Postgres存储引擎性能简测:Hydra vs Heap
Hydra是为Postgres设计的OLAP引擎。和原生的Heap引擎相比,它的优势究竟如何呢?
最近在Aliyun上做了简单的测试对比了一下,感觉名副其实。
测试环境
Server端操作系统使用了Fedora官方镜像Fedora-Cloud-Base-38-1.6.x86_64.qcow2,自行编译安装了Postgres 14.9。
Client端操作系统选择了Arch官方镜像Arch-Linux-x86_64-cloudimg-20230915.178838.qcow2,自行编译安装了Postgres 14.9。
服务器选择了ecs.r6.xlarge,为4vCore+32GB。服务器CPU为Intel Xeon Platinum 8269CY(Cascade Lake),2.5GHz主频,睿频3.2GHz。
数据挂载使用了ESSD AutoPL型块存储,大小为100GB,开起了性能突发模式。(血泪的教训,千万不要开启这个模式,哪怕用大一点的硬盘也比这个强)。
测试工具
这里直接选用了Postgres官方提供了pgbench工具。pgbench主要针对OLTP场景,因此在OLAP场景下,自己另外选择了几个分析性SQL语句,简单的对比了一下。
pgbench的数据集模拟了银行储户场景。其中,pgbench_branches表存储银行机构,pgbench_accounts表存储储蓄账户,pgbench_history表存储储蓄账户的交易记录。每家银行机构对应10万储蓄账户。如果需要增加数据集大小,可以在初始化的时候提供更大的scale factor因子,工具可以生成更多的银行机构数量。
数据集初始化
这次scale factor选择了4000。也就是,生成4000个银行机构,和4亿储蓄账户。
/pg/14/bin/pgbench -i -s 4000 -h ${PG_HOST} -U postgres postgres
在Heap引擎中,生成的数据大小为61GB。
在Hydra引擎中,生成的数据大小仅为12GB。五分之一!OMG,硬盘空间还是很节省的。
用时对比
| Engine | Total Time | Insert Time | Vacuum Time | Primary Key Index Creation Time |
|---|---|---|---|---|
| Heap | 1534.9 | 515.27 | 519.48 | 500.15 |
| Hydra | 478.46 | 273.79 | 25.36 | 179.30 |
可以看出,无论是批量插入数据,还是Vacuum、索引构建这种维护性操作,Hydra在用时上都大为节省。
单点查询测试
单点查询对于OLTP场景更重要。

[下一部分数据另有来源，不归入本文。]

/-- Return to the trapped task: spec/20 R391. The handler's own copies lose their status. -/
def State.returnTrap (s : State) : State :=
  let c := s.core
  { s with core := { c with
      live := c.dup.refetch
      tcw := c.trtcw
      phase := .run
      pc := c.trpc &&& 0xFFFFFFFFFFFFFFFC
      ckKeep := decide (c.trpc &&& 0xFFFFFFFFFFFFFFFC = c.tckpt)
      sticky := .replicate 5 none
      copies := c.copies.map fun y => if y.task == 0 then { y with disc := true } else y
      ifseq := s.wseq
      iss := {} } }

/-! ### Checkpoint (spec/01 R15, spec/04 R104, R110) -/

/-- Rows and bytes that a broken interval leaves undefined once it has run again (spec/20 R394): those it had written, those its
re-execution has, and what its copies still write. -/
def State.poison (s : State) : State :=
  let t := s.core.trk
  if t.poison.isEmpty && t.poisonB.isEmpty then s
  else
    let c := (t.wrRows ++ t.poison).foldl (fun c r => rowSet c r (s.free 10240 (2 ^ 54 + r))) s.core
    let junk := fun y : Copy => y.task == c.owner && y.state == .running && (y.sinceCk || y.disc)
    let s := { s with core := { c with trk := { c.trk with poison := [], poisonB := [] }
                                       copies := c.copies.map fun y => if junk y then { y with junk := true } else y } }
    (t.dsts ++ t.poisonB).foldl (fun s p => s.homeWrite p.1 ((List.range p.2).map fun i => s.free 8 (2 ^ 53 + p.1 + i))) s

/-- The checkpoint's actions at the bundle at `pcb`: drain, fold, release, save; the refusals of the release. The
caller has waited for every scoreboarded result and taken any pending trap. -/
def State.checkpoint (s : State) (pcb : Word) : State × List Refused :=
  let s := s.landEverything
  let s := { s with core := s.core.fold }
  let r := s.release
  let s := r.1
  let c := s.core
  if c.phase == .handler then
    ({ s with core := { c with sticky := .replicate 5 none, once2 := .replicate 2 {} } }, r.2)
  else
    -- the bundle issues again after a rollback: what it leaves undefined waits for the next checkpoint, and it is no
    -- new checkpoint (spec/20 R394, R401)
    let s := if s.core.ckKeep then s else s.poison
    let c := s.core
    ({ s with core := { c with
        dup := c.live
        ckpt := pcb
        sticky := .replicate 5 none
        copies := c.copies.map fun y => if y.task == c.owner then { y with sinceCk := false } else y
        once := if c.ckKeep then c.once else .replicate 2 {}
        ckKeep := false
        soft := if c.ckKeep then c.soft else 0
        icntCk := c.icnt
        trk := if c.ckKeep then { poison := c.trk.poison, poisonB := c.trk.poisonB } else {} } }, r.2)

/-! ### The withholding buffer -/

/-- Entries the buffer may still take: spec/07 R201. -/
def whbMax : Nat := 256

def State.withhold (s : State) (e : WEntry) : State := { s with core := { s.core with whb := s.core.whb ++ [e] } }

end Sys2Proof.Machine
end

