/-- The rows of a V operation: all of a bundle's are read as it issues, so that what an earlier slot of it writes is written after this
one's read (spec/08 R210). -/
def State.trkRows (s : State) (rd wr : List Nat) : State :=
  let clash := rd.any fun r => s.core.trk.wrNow.contains r
  let s1 := s.trkSets rd wr
  if s.core.phase == .handler then s1
  else
    let t := s1.core.trk
    { s1 with core := { s1.core with trk := { t with wrNow := wr ++ t.wrNow, broken := t.broken || clash } } }

/-! ### Operands (spec/08 R205, R207) -/

/-- The A row: encoded, or the row kept in the operand port. -/
def State.vA (s : State) (v : VArgs) : Fin 512 :=
  match v.a with
  | .row n => n
  | .ko => ⟨(s.port s.core.iss.slot).toNat % 512, Nat.mod_lt _ (by decide)⟩

/-- The format a narrow type names. -/
def State.nfmt (s : State) (n : Fin 8) : NFmt := NFmt.ofReg s.core.live.fm[n]

/-- A type that names no format register, or a valid one: spec/02 R42. -/
def State.fmOk (s : State) : VTy → Bool
  | .fm n => (s.nfmt n).valid
  | _ => true

/-- Bits of a lane that hold its datum; an integer fills its lane (spec/02 R54, R55). -/
def State.dbits (s : State) (t : VTy) : Nat :=
  match t with
  | .fm n => (s.nfmt n).width
  | t => if t.isInt then t.width else t.datum 0

/-- The lane value that every lane receives from a scalar. A NaN read as f32 for `.a80` is converted to the canonical
NaN (log 22). -/
def State.bcast (s : State) (t : VTy) (x : Word) : Nat :=
  if t == .a80 then (fmtA80.roundFV {} (fmtF32.val (x.toNat % 2 ^ 32))).1
  else if t.isInt then
    let d := t.datum 0
    let lo := x.toNat % 2 ^ d
    if t.isSigned then wrapNat t.width (toSigned d lo) else lo
  else x.toNat % 2 ^ s.dbits t

/-- Lanes of a row under a type. -/
def State.lanesOf (s : State) (n : Fin 512) (w : Nat) : Nat → Nat :=
  let r := s.vrow n w
  fun i => laneOf r w i

def State.laneA (s : State) (v : VArgs) : Nat → Nat := s.lanesOf (s.vA v) v.ty.width

def State.laneB (s : State) (v : VArgs) : Nat → Nat :=
  match v.b with
  | .idx n => s.lanesOf n v.ty.width
  | .scal r =>
    let x := s.bcast v.ty (s.src s.core.iss.slot r)
    fun _ => x

/-- An amount: an immediate, or the whole scalar operand. -/
def State.amount (s : State) (v : VArgs) : Nat :=
  match v.b with
  | .idx n => n.val
  | .scal r => (s.src s.core.iss.slot r).toNat

/-- Rows that A and B name, for the rule of spec/05 R147. -/
def State.rdA (s : State) (v : VArgs) : List Nat := [(s.vA v).val]
def rdB (v : VArgs) : List Nat := match v.b with
  | .idx n => [n.val]
  | .scal _ => []

/-- The row of a lane mask. -/
def maskRow (m : Fin 17) : Fin 512 := ⟨495 + m.val, by omega⟩

/-- Enabled lanes, increasing (spec/03 R84). -/
def State.enabled (s : State) (v : VArgs) : List Nat :=
  if v.mask.val = 0 then List.range v.ty.lanes
  else
    let m := s.vrow (maskRow v.mask) 1
    (List.range v.ty.lanes).filter m.getLsbD

/-! ### Results -/

def packAt (w : Nat) (ls : List (Nat × Nat)) : Nat := ls.foldl (fun a p => a ||| ((p.2 % 2 ^ w) <<< (w * p.1))) 0

/-- A write of some lanes of a row. -/
def rowWrite (n : Fin 512) (w : Nat) (ls : List (Nat × Nat)) : LWrite :=
  .row n w (BitVec.ofNat 10240 (packAt w (ls.map fun p => (p.1, 2 ^ w - 1)))) (BitVec.ofNat 10240 (packAt w ls))

/-- Results of a V operation: rows and flags, within `lat`. -/
def State.vput (s : State) (lat : Nat) (ws : List LWrite) (f : Fl) : State :=
  s.expose lat (ws ++ if f = 0 then [] else [LWrite.flags f])

/-- Work lanes in order, each with its rounding. -/
def mapLanes (mk : Nat → Rnd) (f : Nat → Rnd → Nat × Fl) : List Nat → List Nat → List (Nat × Nat) × Fl
  | [], _ => ([], 0)
  | i :: is, rs =>
    let r := f i (mk (rs.headD 0))
    let q := mapLanes mk f is rs.tail
    ((i, r.1) :: q.1, r.2 ||| q.2)

/-- Draw for `es` under STO where `sto`, and work them. -/
def State.work (s : State) (sto : Bool) (es : List Nat) (f : Nat → Rnd → Nat × Fl) : (List (Nat × Nat) × Fl) × State :=
  let p := if sto then s.draw es.length else ([], s)
  (mapLanes (fun r => s.rnd r) f es p.1, p.2)

/-- A lane-wise operation on the enabled lanes. -/
def State.vlanes (s : State) (lat : Nat) (v : VArgs) (sto : Bool) (rd : List Nat) (f : Nat → Rnd → Nat × Fl) : State :=
  let r := s.work sto (s.enabled v) f
  (r.2.vput lat [rowWrite v.d v.ty.width r.1.1] r.1.2).trkRows rd [v.d.val]

/-- Every V operation: ILLOP where it names an invalid format register (spec/02 R42). -/
def State.vgo (s : State) (ts : List VTy) (r : State) : Res := if ts.all s.fmOk then .next r else .next (s.trap 0x02)

/-! ### Arithmetic (spec/08 R211) -/

/-- Three-operand arithmetic: on whole integer lanes, or on float codes. -/
def State.varith (s : State) (lat : Nat) (v : VArgs) (sto useB useC : Bool) (fi : Int → Int → Int → Int)
    (ff : FFmt → Rnd → Nat → Nat → Nat → Nat × Fl) : Res :=
  let a := s.laneA v
  let b := if useB then s.laneB v else fun _ => 0
  let c := if useC then s.lanesOf v.c v.ty.width else fun _ => 0
  let rd := s.rdA v ++ (if useB then rdB v else []) ++ (if useC then [v.c.val] else [])
  let k := 2 ^ s.dbits v.ty
  s.vgo [v.ty] (match v.ty.ffmt with
    | some f => s.vlanes lat v sto rd fun i m => ff f m (a i % k) (b i % k) (c i % k)
    | none => s.vlanes lat v false rd fun i _ =>
        (wrapNat v.ty.width (fi (laneInt v.ty (a i)) (laneInt v.ty (b i)) (laneInt v.ty (c i))), 0))

def execVadd (v : VArgs) (s : State) : Res :=
  s.varith 2 v true true false (fun a b _ => a + b) (fun f m a b _ => f.add m (f.val a) (f.val b))
def execVsub (v : VArgs) (s : State) : Res :=
  s.varith 2 v true true false (fun a b _ => a - b) (fun f m a b _ => f.sub m (f.val a) (f.val b))
def execVmul (v : VArgs) (s : State) : Res :=
  s.varith 4 v true true false (fun a b _ => a * b) (fun f m a b _ => f.mul m (f.val a) (f.val b))
def execVfma (v : VArgs) (s : State) : Res :=
  s.varith 4 v true true true (fun a b c => a * b + c) (fun f m a b c => f.fma m (f.val a) (f.val b) (f.val c))
def execVfms (v : VArgs) (s : State) : Res :=
  s.varith 4 v true true true (fun a b c => a * b - c) (fun f m a b c => f.fma m (f.val a) (f.val b) (f.val c).neg)
def execVmin (v : VArgs) (s : State) : Res :=
  s.varith 2 v false true false (fun a b _ => if b < a then b else a) (fun f _ a b _ => f.minmax false a b)
def execVmax (v : VArgs) (s : State) : Res :=
  s.varith 2 v false true false (fun a b _ => if a < b then b else a) (fun f _ a b _ => f.minmax true a b)
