def State.bSendStep (s : State) (r : BRun) (h : BHead) (t : BStep) : BRes :=
  match s.bRead r (t.addr + bOffset r h t) t.len with
  | .error e => .error e
  | .ok bs =>
    match s.bSend r h t (bPeer h t t.k) (if t.rty = 0 then widen bs else bs) 0 with
    | .error e => .error e
    | .ok none => .ok (s, r, r.step)
    | .ok (some p) => .ok (p.1, p.2, r.step + 1)

def State.bRecvStep (s : State) (r : BRun) (h : BHead) (t : BStep) : BRes :=
  let p := bPeer h t t.k
  match s.bFind r p h.rank t.tag with
  | none => match s.bPath r h p with
    | .error e => .error e
    | .ok _ => .ok (s, r, r.step)
  | some m =>
    if m.data.length ≠ wireLen t then .error (errSIZE p)
    else match s.bWrite r (t.addr + bOffset r h t) m.data with
      | .error e => .error e
      | .ok r0 =>
        let d := s.bDrop r0 m
        let r1 := d.2.takeHop m.hopovf m.hop
        let nf := decide (t.rty ≤ 1) && (bElems 4 m.data).any f32NonFinite
        .ok (d.1, { r1 with nonfinite := r1.nonfinite || nf }, r.step + 1)

/-- The reduced elements of an RRS, each with whether it overflowed. -/
def bReduce (t : BStep) (msg loc : List Byte) : List (Nat × Bool) :=
  let lo := if t.rty = 0 then (bElems 2 loc).map (· * 2 ^ 16) else bElems 4 loc
  ((bElems 4 msg).zip lo).map fun p => (bOp t p.1 p.2, bOvf t p.1 p.2 (bOp t p.1 p.2))

def State.bRrsStep (s : State) (r : BRun) (h : BHead) (t : BStep) : BRes :=
  let p := bPeer h t (-t.k)
  let q := bPeer h t t.k
  match s.bFind r p h.rank t.tag with
  | none => match s.bPath r h p with
    | .error e => .error e
    | .ok _ => .ok (s, r, r.step)
  | some m =>
    if m.data.length ≠ wireLen t then .error (errSIZE p)
    else match s.bRead r (t.addr + bOffset r h t) t.len with
      | .error e => .error e
      | .ok loc =>
        let acc := bReduce t m.data loc
        let hops := m.hops + 1
        let d := s.bDrop r m
        let r1 := (d.2.takeHop m.hopovf m.hop).takeHop (acc.any (·.2)) hops
        if t.fin then
          let w := if t.rty = 0 then 2 else 4
          let out := acc.map fun v => if t.rty = 0 then redOut 0 v.1 else v.1
          let nf := t.rty != 2 && out.any fun v => f32NonFinite (if t.rty = 0 then v * 2 ^ 16 else v)
          match d.1.bWrite r1 (t.addr2 + bOffset r h t) (out.flatMap (leBytes w)) with
          | .error e => .error e
          | .ok r2 => .ok (d.1, { r2 with nonfinite := r2.nonfinite || nf }, r.step + 1)
        else match d.1.bSend r1 h t q (acc.flatMap fun v => leBytes 4 v.1) hops with
          | .error e => .error e
          | .ok none => .ok (s, r, r.step)
          | .ok (some x) => .ok (x.1, x.2, r.step + 1)

def State.bCopyStep (s : State) (r : BRun) (h : BHead) (t : BStep) : BRes :=
  match s.bRead r (t.addr + bOffset r h t) t.len with
  | .error e => .error e
  | .ok bs => match s.bWrite r (t.addr2 + bOffset r h t) bs with
    | .error e => .error e
    | .ok r1 => .ok (s, r1, r.step + 1)

/-- A WAIT stays until its word reaches LEN; the word is read strongly. -/
def State.bWaitStep (s : State) (r : BRun) (h : BHead) (t : BStep) : BRes :=
  match (s.bView r).vread r.acc (.lslot true) (t.addr + bOffset r h t) 8 (2 ^ 37) with
  | .error k => .error (bErrOf k)
  | .ok bs => .ok (s, r, if t.len ≤ leNat bs then r.step + 1 else r.step)

def bPost (t : BStep) : Post :=
  { key := (t.tag.extractLsb' 12 3).toNat * 128 + (t.tag.extractLsb' 5 7).toNat, flag := (t.tag.extractLsb' 0 5).toNat,
    amt := t.len % 2 ^ 16, set := t.tag.getLsbD 15 }

def State.bPostStep (s : State) (r : BRun) (t : BStep) : BRes :=
  let p := bPost t
  match s.engPostRefused r.acc p with
  | some (-4) => .error (errPEER 0)
  | some _ => .error (errDENIED 0)
  | none => .ok (s.doPost p, r, r.step + 1)

/-- Step after the next ENDL of a counter, from step k on. -/
def State.bSkip (s : State) (r : BRun) (lc : Fin 4) : Nat → Nat → Except BErr Nat
  | 0, _ => .error errEND
  | n + 1, k =>
    match s.bStepAt r k with
    | .error e => .error e
    | .ok t => if t.op = 8 && t.lc = lc then .ok (k + 1) else s.bSkip r lc n (k + 1)

def State.bLoopStep (s : State) (r : BRun) (h : BHead) (t : BStep) : BRes :=
  let r1 := { r with blc := r.blc.set t.lc (t.len, 0, r.step + 1) }
  if t.len = 0 then match s.bSkip r t.lc (h.nstep - (r.step + 1)) (r.step + 1) with
    | .error e => .error e
    | .ok k => .ok (s, r1, k)
  else .ok (s, r1, r.step + 1)

/-- An ENDL whose counter is already 0 closes no loop: cause STEP (log 55). -/
def State.bEndlStep (s : State) (r : BRun) (t : BStep) : BRes :=
  let b := r.blc[t.lc]
  if b.1 = 0 then .error errSTEP
  else .ok (s, { r with blc := r.blc.set t.lc (b.1 - 1, b.2.1 + 1, b.2.2) }, if b.1 = 1 then r.step + 1 else b.2.2)

def State.bDo (s : State) (r : BRun) (h : BHead) (t : BStep) : BRes :=
  match t.op with
  | 1 => s.bSendStep r h t
  | 2 => s.bRecvStep r h t
  | 3 => s.bRrsStep r h t
  | 4 => s.bCopyStep r h t
  | 5 => s.bWaitStep r h t
  | 6 => s.bPostStep r t
  | 7 => s.bLoopStep r h t
  | 8 => s.bEndlStep r t
  | _ => .ok (s, r, r.step)

/-! ### The end of a program (spec/11 R316) -/

def bRecord (r : BRun) (e : BErr) : List Byte :=
  leBytes 8 (statusW e.status).toNat ++ leBytes 2 e.cause ++ leBytes 2 (if e.cause = 0 then 0 else r.step) ++ leBytes 4 e.peer ++
    leBytes 4 (boolW r.hopovf 0 + boolW r.nonfinite 1) ++ leBytes 4 r.hop ++ leBytes 40 0

/-- Every write of a program reaches its home: what it leaves, and the failure of the first that is refused now. -/
def State.bSettle (s : State) (bad : Nat → Option Int) (r : BRun) : State × BRun × Option (BErr × Nat) :=
  let l := s.landRests bad r.rest
  let ws := r.rest.flatMap fun q => q.ws.map (·.1)
  (l.1.noteDirect r.key ws, { r with rest := [], wrote := ws ++ r.wrote },
   l.2.map fun p => ({ cause := if p.1 = -4 then 1 else 3, status := p.1 }, p.2))

/-- A byte that the program may not write as things stand now. -/
def State.bBad (s : State) (r : BRun) (pa : Nat) : Option Int := s.wrBad r.acc pa

/-- The program is over: its record and the token of its `bgo`. -/
def State.bEndWith (s : State) (r : BRun) (e : BErr) : State :=
  let s1 := { s with bruns := s.bruns.filter fun p => p.2.id != r.id }
  let p : State × BRun := match s1.bHead r with
    | .error _ => (s1, r)
    | .ok h => match s1.bWrite r h.rec' (bRecord r e) with
      | .ok r1 => let u := s1.bSettle (fun _ => none) r1; (u.1, u.2.1)
      | .error _ => (s1, r)
  match (p.1.coreOf r.key).copies.find? fun y => y.id == r.copy with
  | none => p.1
  -- a reader of the token finds what the program wrote, its record with it (spec/12 R331)
  | some y => p.1.endCopy r.key { y with wrote := p.2.wrote } { ws := [], status := e.status, done := r.step, faddr := r.prog }

/-- End a program at HALT or a failure: its writes first, of which one that is refused is the failure before it. -/
def State.bEnd (s : State) (r : BRun) (e : BErr) : State :=
  let u := s.bSettle (s.bBad r) r
  match u.2.2 with
  | none => u.1.bEndWith u.2.1 e
  | some f => u.1.bEndWith { u.2.1 with step := f.2 } f.1

def State.setRun (s : State) (r : BRun) : State :=
  { s with bruns := s.bruns.map fun p => if p.2.id == r.id then (p.1, r) else p }

/-- Let every write of a program reach its home before it goes on; the failure of one ends it. -/
def State.bThen (s : State) (r : BRun) (k : State → BRun → State) : State :=
  let u := s.bSettle (s.bBad r) r
  match u.2.2 with
  | none => k u.1 u.2.1
  | some f => u.1.bEndWith { u.2.1 with step := f.2 } f.1

/-- HALT waits until every SEND to another device is acknowledged as placed; a peer that is gone meanwhile fails the program with cause
PEER. None while it waits. -/
def State.bHalt (s : State) (r : BRun) (h : BHead) : Option BErr :=
  if r.sent.isEmpty then some { cause := 0, status := 0 }
  else r.sent.findSome? fun p => match s.bPath r h p with
    | .error _ => some (errPEER p)
    | .ok _ => none

/-- Run one step of a program. A POST comes after every earlier step's writes (spec/12 R331); what another step writes reaches its home
at once or in parts, as a free value says (R330). -/
def State.bRun (s : State) (r : BRun) : State :=
  match s.bNow r with
  | .error e => s.bEnd r e
  | .ok (h, t) =>
    if t.op = 9 then match s.bHalt r h with
      | some e => s.bEnd r e
      | none => s
    else
      let go := fun (s : State) (r : BRun) => match s.bDo r h t with
        | .error e => s.bEnd r e
        | .ok (s1, r1, k) =>
          let r2 := { r1 with step := k }
          if s1.free 1 (2 ^ 61 - 7) = 1#1 then s1.setRun r2 else s1.bThen r2 fun s r => s.setRun r
      if t.op = 6 then s.bThen r go else go s r

/-- The event that runs a program's next step; 9 for a program that can only fail. -/
def State.bKind (s : State) (r : BRun) : Nat :=
  match s.bNow r with
  | .error _ => 9
  | .ok p => p.2.op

Hydra因为列式存储的原因,并不擅长此场景。
/pg/14/bin/pgbench -c 100 -j 150 -t 1000 -h ${PG_HOST} --select-only -U postgres postgres
对Heap引擎,测试结果还不错
pgbench (14.9)
starting vacuum...end.
transaction type: <builtin: TPC-B (sort of)>
scaling factor: 4000
query mode: simple
number of clients: 100
number of threads: 1
number of transactions per client: 100
number of transactions actually processed: 10000/10000
latency average = 21.048 ms
latency stddev = 14.351 ms
initial connection time = 229.074 ms
tps = 4468.516841 (without initial connection time)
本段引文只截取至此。